Why I Do What I Do: Parents have asked them to train their kids to behave like their dogs

Why I do what I do is a weekly series where we showcase uncommon professions and what it takes to go down that career path. In this episode, we feature Ashley and Shi Ting who are dog trainers. While most people interact with fellow humans at work on a daily basis, the doggos are their clients. We find out how the duo left their desk jobs and turned their hobby into a career, and share their beliefs and debunk common misconceptions about dog training.

Posted by AsiaOne on Thursday, March 5, 2020

Their dogs are so 'guai' parents have asked them to train their kids to behave

Why I Do What I Do is an original AsiaOne series where we showcase people with uncommon professions and what it takes to get there.

Dog-trainers Ashley Chen and Yan Shi Ting, both 33, have had friends asking if they could train their kids to be as well-behaved as their dogs. 

"Whenever I'm with my friends, especially those with kids, they'll ask me the same thing, 'can you please train my kids to be the same as your dogs?', laughed Ashley.

And she's not about to turn them away.

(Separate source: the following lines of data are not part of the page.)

-- ==== Sys2Proof/Machine/HostRows.lean ====
section
/-!
DEFINITION. The host function's commands (03_host_rings_and_ordering, 16_electrical_and_package): link, set-up registers, doorbells,
rings, descriptor fetch, interrupts, bulk transfers and function-level reset.
-/

namespace Sys2Proof.Machine

/-- The host reaches the function: the link is up and the host fence is down (R99, R444). -/
def State.reached (s : State) : Bool := s.host.linkUp && !s.boot.resetLow && !s.host.perst && !s.fenced .host

/-- Change the host function. -/
def State.mapHost (s : State) (f : HostSt → HostSt) : State := { s with host := f s.host }

/-! ### Link (R48, R444) -/

/-- HIF.LINK. -/
def State.showLink (s : State) (speed width : Nat) : State :=
  ((s.setFld F.HIF_LINK_SPEED speed).setFld F.HIF_LINK_WIDTH width).setBit F.HIF_LINK_DL_ACTIVE (speed != 0)

/-- The link goes down. -/
def State.linkLost (s : State) : State :=
  if s.host.linkUp then ((s.mapHost fun h => { h with linkUp := false }).showLink 0 0).raise K.HOST_LINK_DOWN else s

/-- The link comes up at a speed code of HIF.LINK and a width. -/
def State.linkFound (s : State) (speed width : Nat) : State :=
  ((s.mapHost fun h => { h with linkUp := true }).showLink speed width).clearLive K.HOST_LINK_DOWN

/-! ### Rings (R72, R96) -/

/-- Setting ENABLE of a command or bulk ring: its positions start from 0 (R71, R72). -/
def State.enableRing (s : State) (r : Nat) : State :=
  let old := (s.ring r).gen
  let s1 := s.setRing r { gen := old + 1 }
  let s2 := (s1.resetObj .hifRingState r).resetObj .hifRingApplied r
  s2.releaseAborts fun t => t.1 == r && !s2.host.cmds.any fun c => c.is t

/-- Clearing ENABLE of a command ring: its unapplied descriptors complete FLUSHED, at once where no period runs (R96). -/
def State.disableRing (s : State) (r : Nat) : State :=
  let s1 := s.mapHost fun h => { h with cmds := h.cmds.map fun (c : Cmd) =>
    if c.ring = r ∧ c.stage ≠ .applied then { c with flush := true } else c }
  let s2 := s1.releaseAborts fun t => t.1 == r && !s1.host.cmds.any fun c => c.is t
  if s.per.running then s2 else s2.flushDisabled

/-- A write of CTRL of a command or bulk ring. -/
def State.writeRingCtrl (s : State) (r v : Nat) : Except Fault State :=
  let was := s.bit F.HIF_RING_CTRL_ENABLE r
  let en := v.testBit 4
  if v % 2 ^ 32 ^^^ (v &&& 0xF1F) != 0 then .error .reservedField
  else if (was && v % 16 != s.fld F.HIF_RING_CTRL_SIZE_LOG2 r) || (en && !(decide (4 ≤ v % 16 ∧ v % 16 ≤ 12))) then .error .ringSetup
  else
    let s1 := s.setObj .hifRingCtrl r 0 v
    .ok (if en && !was then s1.enableRing r else if was && !en && decide (r < 16) then s1.disableRing r else s1)

/-- A write of CTRL of a completion ring, or of the event ring (16): setting ENABLE sets write index 0 and write phase 1 (R74);
completions that waited are written (R96). -/
def State.writeCqCtrl (s : State) (m v : Nat) : Except Fault State :=
  let was := s.bit F.HIF_CQ_CTRL_ENABLE m
  let en := v.testBit 4
  if v % 2 ^ 32 ^^^ (v &&& 0x3F1F) != 0 then .error .reservedField
  else if (was && v % 16 != s.fld F.HIF_CQ_CTRL_SIZE_LOG2 m) || (en && !(decide (4 ≤ v % 16 ∧ v % 16 ≤ 12))) then .error .ringSetup
  else
    let s1 := s.setObj .hifCqCtrl m 0 v
    let s2 := if en && !was then ((s1.setTail m (0, true)).setCq m { cons := 0, consPhase := true }).flushAll else s1
    .ok s2.noteEqFull

/-- A write of CTRL of a ring. -/
def State.writeCtrl (s : State) (r : RingId) (v : Nat) : Except Fault State :=
  match r with
  | .cr n => s.writeRingCtrl n v
  | .bq b => s.writeRingCtrl (16 + b) v
  | .cq m => s.writeCqCtrl m v
  | .eq => s.writeCqCtrl 16 v

/-! ### Doorbells (R72, R73) -/

/-- A producer doorbell of a command or bulk ring. -/
def State.prodDoorbell (s : State) (r : Nat) (p : Pos) : Except Fault State :=
  if !s.bit F.HIF_RING_CTRL_ENABLE r then .ok s
  else if posWithin (s.ringSize r) (s.head r) p && decide (p.1 < s.ringSize r) then
    .ok (s.setRing r { s.ring r with prod := p.1, prodPhase := p.2 })
  else .error .doorbellAhead

/-- A consumer doorbell of a completion ring or the event ring (16): completions that waited for an entry are written (R75). -/
def State.consDoorbell (s : State) (m : Nat) (p : Pos) : Except Fault State :=
  let c : Pos := ((s.cq m).cons, (s.cq m).consPhase)
  let n := s.cqSize m
  if !s.bit F.HIF_CQ_CTRL_ENABLE m then .ok s
  else if posWithin n c p && decide (p.1 < n) && decide (posDist n c p ≤ posDist n c (s.tail m)) then
    .ok (s.setCq m { s.cq m with cons := p.1, consPhase := p.2 }).flushAll
  else .error .doorbellBeyond

/-- REARM (R95): GO on a halted ring. -/
def State.rearm (s : State) (r : Nat) (p : Pos) (go : Bool) : Except Fault State :=
  let n := s.ringSize r
  let halt : Pos := (s.fld F.HIF_RING_STATE_HALT_INDEX r, s.bit F.HIF_RING_STATE_HALT_PHASE r)
  let prod : Pos := ((s.ring r).prod, (s.ring r).prodPhase)
  if !go || !s.bit F.HIF_RING_STATE_HALTED r then .ok s
  else if posWithin n halt p && decide (p.1 < n) && decide (posDist n halt p ≤ posDist n halt prod) then
    let skipped := fun (t : CmdRef) =>
      t.1 == r && t.2.1 == s.ringIndex r (t.2.1 % 2 ^ 12) && posWithin n halt (t.2.1 % 2 ^ 12, t.2.2)
        && decide (posDist n halt (t.2.1 % 2 ^ 12, t.2.2) < posDist n halt p) && !s.host.cmds.any fun c => c.is t
    .ok (((((s.setHead r p).setBit F.HIF_RING_STATE_HALTED false r).setRing r { s.ring r with err := false, dropped := [] }).releaseAborts skipped).flushAll)
  else .error .rearmRange

/-! ### Set-up registers (R68, R70, Table 03.2) -/

/-- A 32-bit half of a 64-bit BASE register; its ring is disabled, and bits [11:0] are reserved (R70). -/
def State.writeBase (s : State) (f en : Fld) (r : Nat) (high : Bool) (v : Nat) : Except Fault State :=
  if s.bit en r then .error .ringSetup
  else if high then .ok (s.setFld f (putBits (s.fld f r) 32 32 v) r)
  else if v % 2 ^ 12 ≠ 0 then .error .reservedField
  else .ok (s.setFld f (putBits (s.fld f r) 0 32 v) r)

/-- MOD of a completion ring or the event ring. -/
def State.writeMod (s : State) (m v : Nat) : Except Fault State :=
  if getBits v 8 8 ≠ 0 then .error .reservedField else .ok (s.setObj .hifCqMod m 0 v)

/-- A word of one of the eight-word blocks of a command or bulk ring, at byte `o` of the block. -/
def State.writeRingReg (s : State) (r o v : Nat) : Except Fault State :=
  match o with
  | 0x00 => s.writeBase F.HIF_RING_BASE_ADDR F.HIF_RING_CTRL_ENABLE r false v
  | 0x04 => s.writeBase F.HIF_RING_BASE_ADDR F.HIF_RING_CTRL_ENABLE r true v
  | 0x08 => s.writeRingCtrl r v
  | 0x14 => if v / 2 ^ 14 ≠ 0 then .error .reservedField else s.rearm r (v % 2 ^ 12, v.testBit 12) (v.testBit 13)
  | _ => .ok s

/-- The same for a completion ring, or the event ring. -/
def State.writeCqReg (s : State) (m o v : Nat) : Except Fault State :=
  match o with
  | 0x00 => s.writeBase F.HIF_CQ_BASE_ADDR F.HIF_CQ_CTRL_ENABLE m false v
  | 0x04 => s.writeBase F.HIF_CQ_BASE_ADDR F.HIF_CQ_CTRL_ENABLE m true v
  | 0x08 => s.writeCqCtrl m v
  | 0x0C => s.writeMod m v
  | _ => .ok s

/-- After a doorbell of the event ring: a LOST record first, then records again (R87). -/
def State.afterEqDoorbell (s : State) : State := s.putLost.noteEqFull

/-- A doorbell register. -/
def State.writeDb (s : State) (o v : Nat) : Except Fault State :=
  let p : Pos := (v % 2 ^ 12, v.testBit 12)
  if v / 2 ^ 13 ≠ 0 then .error .reservedField
  else if o < 0x40 then s.prodDoorbell (o / 4) p
  else if o < 0x80 then s.consDoorbell ((o - 0x40) / 4) p
  else if o = 0x80 then (s.consDoorbell 16 p).map State.afterEqDoorbell
  else if o < 0x8C then s.prodDoorbell (16 + (o - 0x84) / 4) p
  else .ok s

/-- A write of a word of BAR0. -/
def State.writeBar0 (s : State) (o v : Nat) : Except Fault State :=
  if o = 0x08 then
    if v / 2 ^ 10 ≠ 0 then .error .reservedField else .ok (if v.testBit 9 then s.setBit F.HIF_STATUS_FLR_SEEN false else s)
  else if 0x20 ≤ o ∧ o < 0x38 then s.writeCqReg 16 (o - 0x20) v
  else if 0x1000 ≤ o ∧ o < 0x1200 then s.writeRingReg ((o - 0x1000) / 0x20) (o % 0x20) v
  else if 0x1200 ≤ o ∧ o < 0x1400 then s.writeCqReg ((o - 0x1200) / 0x20) (o % 0x20) v
  else if 0x1400 ≤ o ∧ o < 0x1440 then s.writeRingReg (16 + (o - 0x1400) / 0x20) (o % 0x20) v
  else if 0x2000 ≤ o ∧ o < 0x2100 then s.writeDb (o - 0x2000) v
  else .ok s

/-- A write of word `i` of the MSI-X table in BAR2 (R68): entries of four words. -/
def State.writeBar2 (s : State) (i v : Nat) : State :=
  if 0x100 ≤ i then s
  else
    let e := s.host.msix.get (i / 4) {}
    let e1 : MsixEntry := match i % 4 with
      | 0 => { e with addr := putBits e.addr 0 32 v }
      | 1 => { e with addr := putBits e.addr 32 32 v }
      | 2 => { e with data := v }
      | _ => { e with masked := v.testBit 0 }
    s.mapHost fun h => { h with msix := h.msix.set (i / 4) e1 {} }

/-- A write of BAR2 that is no aligned 32-bit access: the spec does not say what it leaves in the words it touches, and each becomes a
free value (log 79). -/
def State.writeBar2Other (s : State) (o size v : Nat) : State :=
  if size = 0 then s
  else (List.range ((o + size - 1) / 4 + 1 - o / 4)).foldl
    (fun s i => s.writeBar2 (o / 4 + i) (Config.msixWord (o + 2 ^ 14 * size) v (o / 4 + i)).toNat) s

She said: "If you follow the same training structure and mindset of how they should behave, it is the same."

Leaving their desk-bound jobs as designers five years ago, Ashley and Shi Ting shared how they turned their side hustle into a full-time job.

Said Ashley: "Initially, we started offering dog services to owners, such as boarding, grooming and also selling retail products.

"Along the way, owners started to ask us questions like, 'how do I get my dog to be the same as your dogs?', and they also started to seek advice on dog behaviour issues."

To better equip themselves at answering such queries, Ashley and Shi Ting would join seminars to learn different training skills from other trainers. They'd then apply the different methods with their pack of dogs — 10 of them, to be exact.

I can't even handle one toy poodle at home, let alone care for such a large pack. But seeing how guai (obedient) the dogs are, I can't help but ask them for their secret. 


As a dog owner, I've read that positive reinforcement works best on dogs. This entails offering them treats after performing a trick or when they behave well. 

But Shi Ting begs to defer — she believes the owner has to be the biggest motivating factor for the dog instead of a treat or a toy.

She said: "The main struggle is having the owners believe that we cannot use treats or toys to get the dogs to listen to us...because they don't see how this can work with their dogs."

Another controversial training method the duo uses is electronic collars (e-collar), which is usually perceived as harmful to the dogs' physical and emotional health. Quick to clear the misconception, Ashley asked if we wanted to try how the stimulation feels like.

Testing out the e-collar
PHOTO: AsiaOne

She placed the e-collar on our palms and gradually increased the frequency starting from level one. It wasn't until level 14 that I felt a slight tingling sensation — almost like a mild onset of pins and needles — and it didn't hurt one bit. The stimulation levels used for dogs are usually on a lower range, from level one to a maximum of four.

Shi Ting emphasised: "We see the e-collar as a very powerful tool. Using very low stimulation on the dogs to get them to engage with us, [is better than] having the dogs choke themselves while pulling on the leash."

Their most popular training programme is the 14-day board and train, where the dogs-in-training will stay with them for a full two weeks to learn basic obedience commands, leash-free walking, proper greeting manners and more.

All while being trained in a busy outdoor environment, so that they'll continue to perform well despite the distractions.

PHOTO: AsiaOne/Melissa Goh

The most amusing command they'd have to learn would be "place", where the dogs will have to rest in a spot without moving until the command is recalled. Most times, the dogs will lie comfortably or even fall soundly asleep.


Ashley and Shi Ting have since trained more than 50 dogs in their board-and-train programme, and have turned down a few odd requests, including teaching a dog how to pee in a toilet bowl and owners who have pushed the responsibilities of training a dog to their helpers.

The most fulfilling thing about their job, however, is when they see the dogs working in sync with their owners and calmly enjoying their time outside, especially for dogs that were initially fearful or suffering from anxiety.

PHOTO: AsiaOne/Melissa Goh

"When their faces light up, it's like they are telling me, 'I'm fine and I'm enjoying this'. It's always a joy to see them running around, which they couldn't do in the past," said Ashley.

They believe that not all dogs need to go through training, but all owners must know how to communicate with their dogs. 

"Without communication, there won't be engagement with the dogs." Said Shi Ting.